Trègghje s.f. = Triglia

Pesce comune del Mediterraneo della famiglia dei Mullidae; ha dimensioni piccole e medie, colore rosso, pinne dorsali corte ed è ricercato per la bontà delle sue carni,apprezzate in frittura, in umido e alla griglia.

La triglia è diffusa anche nel Mar Nero e in Atlantico Orientale, dalla Norvegia al Senegal.

Noi, gente di mare, come fece Linneo nel 1758, classifichiamo le triglie in trègghje d’aspre (Mullus surmuletus), che vivono presso fondali rocciosi, e in trègghje de fànghe (Mullus barbatus barbatus), che vivono preso fondali sabbiosi.
Le prime si distinguono dalle altre perché sul loro corpo sono presenti alcune fasce longitudinali di colore scuro e per la testa più affusolata.

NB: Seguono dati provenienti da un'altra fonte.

/-! ### setTremulant -/

@[simp] theorem setTremulant_ranks (s : State) (r : Nat) (on : Bool) : (setTremulant s r on).ranks = s.ranks := rfl
@[simp] theorem setTremulant_stops (s : State) (r : Nat) (on : Bool) : (setTremulant s r on).stops = s.stops := rfl
@[simp] theorem setTremulant_grants (s : State) (r : Nat) (on : Bool) : (setTremulant s r on).grants = s.grants := rfl
@[simp] theorem setTremulant_drawn (s : State) (r : Nat) (on : Bool) : (setTremulant s r on).drawn = s.drawn := rfl
@[simp] theorem setTremulant_tremulants (s : State) (r : Nat) (on : Bool) : (setTremulant s r on).tremulants = withBit s.tremulants r on := rfl
@[simp] theorem setTremulant_combination (s : State) (r : Nat) (on : Bool) : (setTremulant s r on).combination = s.combination := rfl
@[simp] theorem setTremulant_dirty (s : State) (r : Nat) (on : Bool) : (setTremulant s r on).dirty = s.dirty := rfl
@[simp] theorem setTremulant_dirtyOverflow (s : State) (r : Nat) (on : Bool) : (setTremulant s r on).dirtyOverflow = s.dirtyOverflow := rfl
@[simp] theorem setTremulant_expression (s : State) (r : Nat) (on : Bool) : (setTremulant s r on).expression = s.expression := rfl
@[simp] theorem setTremulant_runs (s : State) (r : Nat) (on : Bool) : (setTremulant s r on).runs = s.runs := rfl
@[simp] theorem setTremulant_crescendo (s : State) (r : Nat) (on : Bool) : (setTremulant s r on).crescendo = s.crescendo := rfl
@[simp] theorem setTremulant_table (s : State) (r : Nat) (on : Bool) : (setTremulant s r on).table = s.table := rfl
@[simp] theorem setTremulant_rails (s : State) (r : Nat) (on : Bool) : (setTremulant s r on).rails = s.rails := rfl
@[simp] theorem setTremulant_portA (s : State) (r : Nat) (on : Bool) : (setTremulant s r on).portA = s.portA := rfl
@[simp] theorem setTremulant_portB (s : State) (r : Nat) (on : Bool) : (setTremulant s r on).portB = s.portB := rfl
@[simp] theorem setTremulant_links (s : State) (r : Nat) (on : Bool) : (setTremulant s r on).links = s.links := rfl
@[simp] theorem setTremulant_mutes (s : State) (r : Nat) (on : Bool) : (setTremulant s r on).mutes = s.mutes := rfl
@[simp] theorem setTremulant_faults (s : State) (r : Nat) (on : Bool) : (setTremulant s r on).faults = s.faults := rfl
@[simp] theorem setTremulant_resetLine (s : State) (r : Nat) (on : Bool) : (setTremulant s r on).resetLine = s.resetLine := rfl
@[simp] theorem setTremulant_mode (s : State) (r : Nat) (on : Bool) : (setTremulant s r on).mode = s.mode := rfl
@[simp] theorem setTremulant_response (s : State) (r : Nat) (on : Bool) : (setTremulant s r on).response = s.response := rfl
@[simp] theorem setTremulant_discardTally (s : State) (r : Nat) (on : Bool) : (setTremulant s r on).discardTally = s.discardTally := rfl
@[simp] theorem setTremulant_dataOut (s : State) (r : Nat) (on : Bool) : (setTremulant s r on).dataOut = s.dataOut := rfl
@[simp] theorem setTremulant_pendingCauses (s : State) (r : Nat) (on : Bool) : (setTremulant s r on).pendingCauses = s.pendingCauses := rfl
@[simp] theorem setTremulant_enabledCauses (s : State) (r : Nat) (on : Bool) : (setTremulant s r on).enabledCauses = s.enabledCauses := rfl
@[simp] theorem setTremulant_details (s : State) (r : Nat) (on : Bool) : (setTremulant s r on).details = s.details := rfl
@[simp] theorem setTremulant_firstCause (s : State) (r : Nat) (on : Bool) : (setTremulant s r on).firstCause = s.firstCause := rfl
@[simp] theorem setTremulant_counters (s : State) (r : Nat) (on : Bool) : (setTremulant s r on).counters = s.counters := rfl
@[simp] theorem setTremulant_pending (s : State) (r : Nat) (on : Bool) : (setTremulant s r on).pending = s.pending := rfl
@[simp] theorem setTremulant_choices (s : State) (r : Nat) (on : Bool) : (setTremulant s r on).choices = s.choices := rfl

/-! ### setStop -/

@[simp] theorem setStop_ranks (s : State) (n : Nat) (e : StopEntry) : (setStop s n e).ranks = s.ranks := rfl
@[simp] theorem setStop_stops (s : State) (n : Nat) (e : StopEntry) : (setStop s n e).stops = put s.stops n e := rfl
@[simp] theorem setStop_grants (s : State) (n : Nat) (e : StopEntry) : (setStop s n e).grants = s.grants := rfl
@[simp] theorem setStop_drawn (s : State) (n : Nat) (e : StopEntry) : (setStop s n e).drawn = s.drawn := rfl
@[simp] theorem setStop_tremulants (s : State) (n : Nat) (e : StopEntry) : (setStop s n e).tremulants = s.tremulants := rfl
@[simp] theorem setStop_combination (s : State) (n : Nat) (e : StopEntry) : (setStop s n e).combination = s.combination := rfl
@[simp] theorem setStop_dirty (s : State) (n : Nat) (e : StopEntry) : (setStop s n e).dirty = s.dirty := rfl
@[simp] theorem setStop_dirtyOverflow (s : State) (n : Nat) (e : StopEntry) : (setStop s n e).dirtyOverflow = s.dirtyOverflow := rfl
@[simp] theorem setStop_expression (s : State) (n : Nat) (e : StopEntry) : (setStop s n e).expression = s.expression := rfl
@[simp] theorem setStop_runs (s : State) (n : Nat) (e : StopEntry) : (setStop s n e).runs = s.runs := rfl
@[simp] theorem setStop_crescendo (s : State) (n : Nat) (e : StopEntry) : (setStop s n e).crescendo = s.crescendo := rfl
@[simp] theorem setStop_table (s : State) (n : Nat) (e : StopEntry) : (setStop s n e).table = s.table := rfl
@[simp] theorem setStop_rails (s : State) (n : Nat) (e : StopEntry) : (setStop s n e).rails = s.rails := rfl
@[simp] theorem setStop_portA (s : State) (n : Nat) (e : StopEntry) : (setStop s n e).portA = s.portA := rfl
@[simp] theorem setStop_portB (s : State) (n : Nat) (e : StopEntry) : (setStop s n e).portB = s.portB := rfl
@[simp] theorem setStop_links (s : State) (n : Nat) (e : StopEntry) : (setStop s n e).links = s.links := rfl
@[simp] theorem setStop_mutes (s : State) (n : Nat) (e : StopEntry) : (setStop s n e).mutes = s.mutes := rfl
@[simp] theorem setStop_faults (s : State) (n : Nat) (e : StopEntry) : (setStop s n e).faults = s.faults := rfl
@[simp] theorem setStop_resetLine (s : State) (n : Nat) (e : StopEntry) : (setStop s n e).resetLine = s.resetLine := rfl
@[simp] theorem setStop_mode (s : State) (n : Nat) (e : StopEntry) : (setStop s n e).mode = s.mode := rfl
@[simp] theorem setStop_response (s : State) (n : Nat) (e : StopEntry) : (setStop s n e).response = s.response := rfl
@[simp] theorem setStop_discardTally (s : State) (n : Nat) (e : StopEntry) : (setStop s n e).discardTally = s.discardTally := rfl
@[simp] theorem setStop_dataOut (s : State) (n : Nat) (e : StopEntry) : (setStop s n e).dataOut = s.dataOut := rfl
@[simp] theorem setStop_pendingCauses (s : State) (n : Nat) (e : StopEntry) : (setStop s n e).pendingCauses = s.pendingCauses := rfl
@[simp] theorem setStop_enabledCauses (s : State) (n : Nat) (e : StopEntry) : (setStop s n e).enabledCauses = s.enabledCauses := rfl
@[simp] theorem setStop_details (s : State) (n : Nat) (e : StopEntry) : (setStop s n e).details = s.details := rfl
@[simp] theorem setStop_firstCause (s : State) (n : Nat) (e : StopEntry) : (setStop s n e).firstCause = s.firstCause := rfl
@[simp] theorem setStop_counters (s : State) (n : Nat) (e : StopEntry) : (setStop s n e).counters = s.counters := rfl
@[simp] theorem setStop_pending (s : State) (n : Nat) (e : StopEntry) : (setStop s n e).pending = s.pending := rfl
@[simp] theorem setStop_choices (s : State) (n : Nat) (e : StopEntry) : (setStop s n e).choices = s.choices := rfl

/-! ### setMode -/

@[simp] theorem setMode_ranks (s : State) (m : Mode) : (setMode s m).ranks = s.ranks := rfl
@[simp] theorem setMode_stops (s : State) (m : Mode) : (setMode s m).stops = s.stops := rfl
@[simp] theorem setMode_grants (s : State) (m : Mode) : (setMode s m).grants = s.grants := rfl
@[simp] theorem setMode_drawn (s : State) (m : Mode) : (setMode s m).drawn = s.drawn := rfl
@[simp] theorem setMode_tremulants (s : State) (m : Mode) : (setMode s m).tremulants = s.tremulants := rfl
@[simp] theorem setMode_combination (s : State) (m : Mode) : (setMode s m).combination = s.combination := rfl
@[simp] theorem setMode_dirty (s : State) (m : Mode) : (setMode s m).dirty = s.dirty := rfl
@[simp] theorem setMode_dirtyOverflow (s : State) (m : Mode) : (setMode s m).dirtyOverflow = s.dirtyOverflow := rfl
@[simp] theorem setMode_expression (s : State) (m : Mode) : (setMode s m).expression = s.expression := rfl
@[simp] theorem setMode_runs (s : State) (m : Mode) : (setMode s m).runs = s.runs := rfl
@[simp] theorem setMode_crescendo (s : State) (m : Mode) : (setMode s m).crescendo = s.crescendo := rfl
@[simp] theorem setMode_table (s : State) (m : Mode) : (setMode s m).table = s.table := rfl
@[simp] theorem setMode_rails (s : State) (m : Mode) : (setMode s m).rails = s.rails := rfl
@[simp] theorem setMode_portA (s : State) (m : Mode) : (setMode s m).portA = s.portA := rfl
@[simp] theorem setMode_portB (s : State) (m : Mode) : (setMode s m).portB = s.portB := rfl
@[simp] theorem setMode_links (s : State) (m : Mode) : (setMode s m).links = s.links := rfl
@[simp] theorem setMode_mutes (s : State) (m : Mode) : (setMode s m).mutes = s.mutes := rfl
@[simp] theorem setMode_faults (s : State) (m : Mode) : (setMode s m).faults = s.faults := rfl
@[simp] theorem setMode_resetLine (s : State) (m : Mode) : (setMode s m).resetLine = s.resetLine := rfl
@[simp] theorem setMode_mode (s : State) (m : Mode) : (setMode s m).mode = m := rfl
@[simp] theorem setMode_response (s : State) (m : Mode) : (setMode s m).response = s.response := rfl
@[simp] theorem setMode_discardTally (s : State) (m : Mode) : (setMode s m).discardTally = s.discardTally := rfl
@[simp] theorem setMode_dataOut (s : State) (m : Mode) : (setMode s m).dataOut = s.dataOut := rfl
@[simp] theorem setMode_pendingCauses (s : State) (m : Mode) : (setMode s m).pendingCauses = s.pendingCauses := rfl
@[simp] theorem setMode_enabledCauses (s : State) (m : Mode) : (setMode s m).enabledCauses = s.enabledCauses := rfl
@[simp] theorem setMode_details (s : State) (m : Mode) : (setMode s m).details = s.details := rfl
@[simp] theorem setMode_firstCause (s : State) (m : Mode) : (setMode s m).firstCause = s.firstCause := rfl
@[simp] theorem setMode_counters (s : State) (m : Mode) : (setMode s m).counters = s.counters := rfl
@[simp] theorem setMode_pending (s : State) (m : Mode) : (setMode s m).pending = s.pending := rfl
@[simp] theorem setMode_choices (s : State) (m : Mode) : (setMode s m).choices = s.choices := rfl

Non è l’habitat che conferisce loro una colorazione diversa, e una differente sapidità di carni: sono proprio due varietà della stessa famiglia di Mullidi. Tutte buone, per carità, ma ben riconoscibili dai buongustai, dagli intenditori e dalle massaie per la differenza di prezzo…

In ordine crescente di grandezza si distinguono in justenèlle, mezzéne, e trègghje.  La triglia di maggiore dimensione viene chiamata, al maschile ‘U tregghjelöne = il triglione.

Questo termine, riferito a una persona, è un po’ canzonatorio e definisce un sempliciotto.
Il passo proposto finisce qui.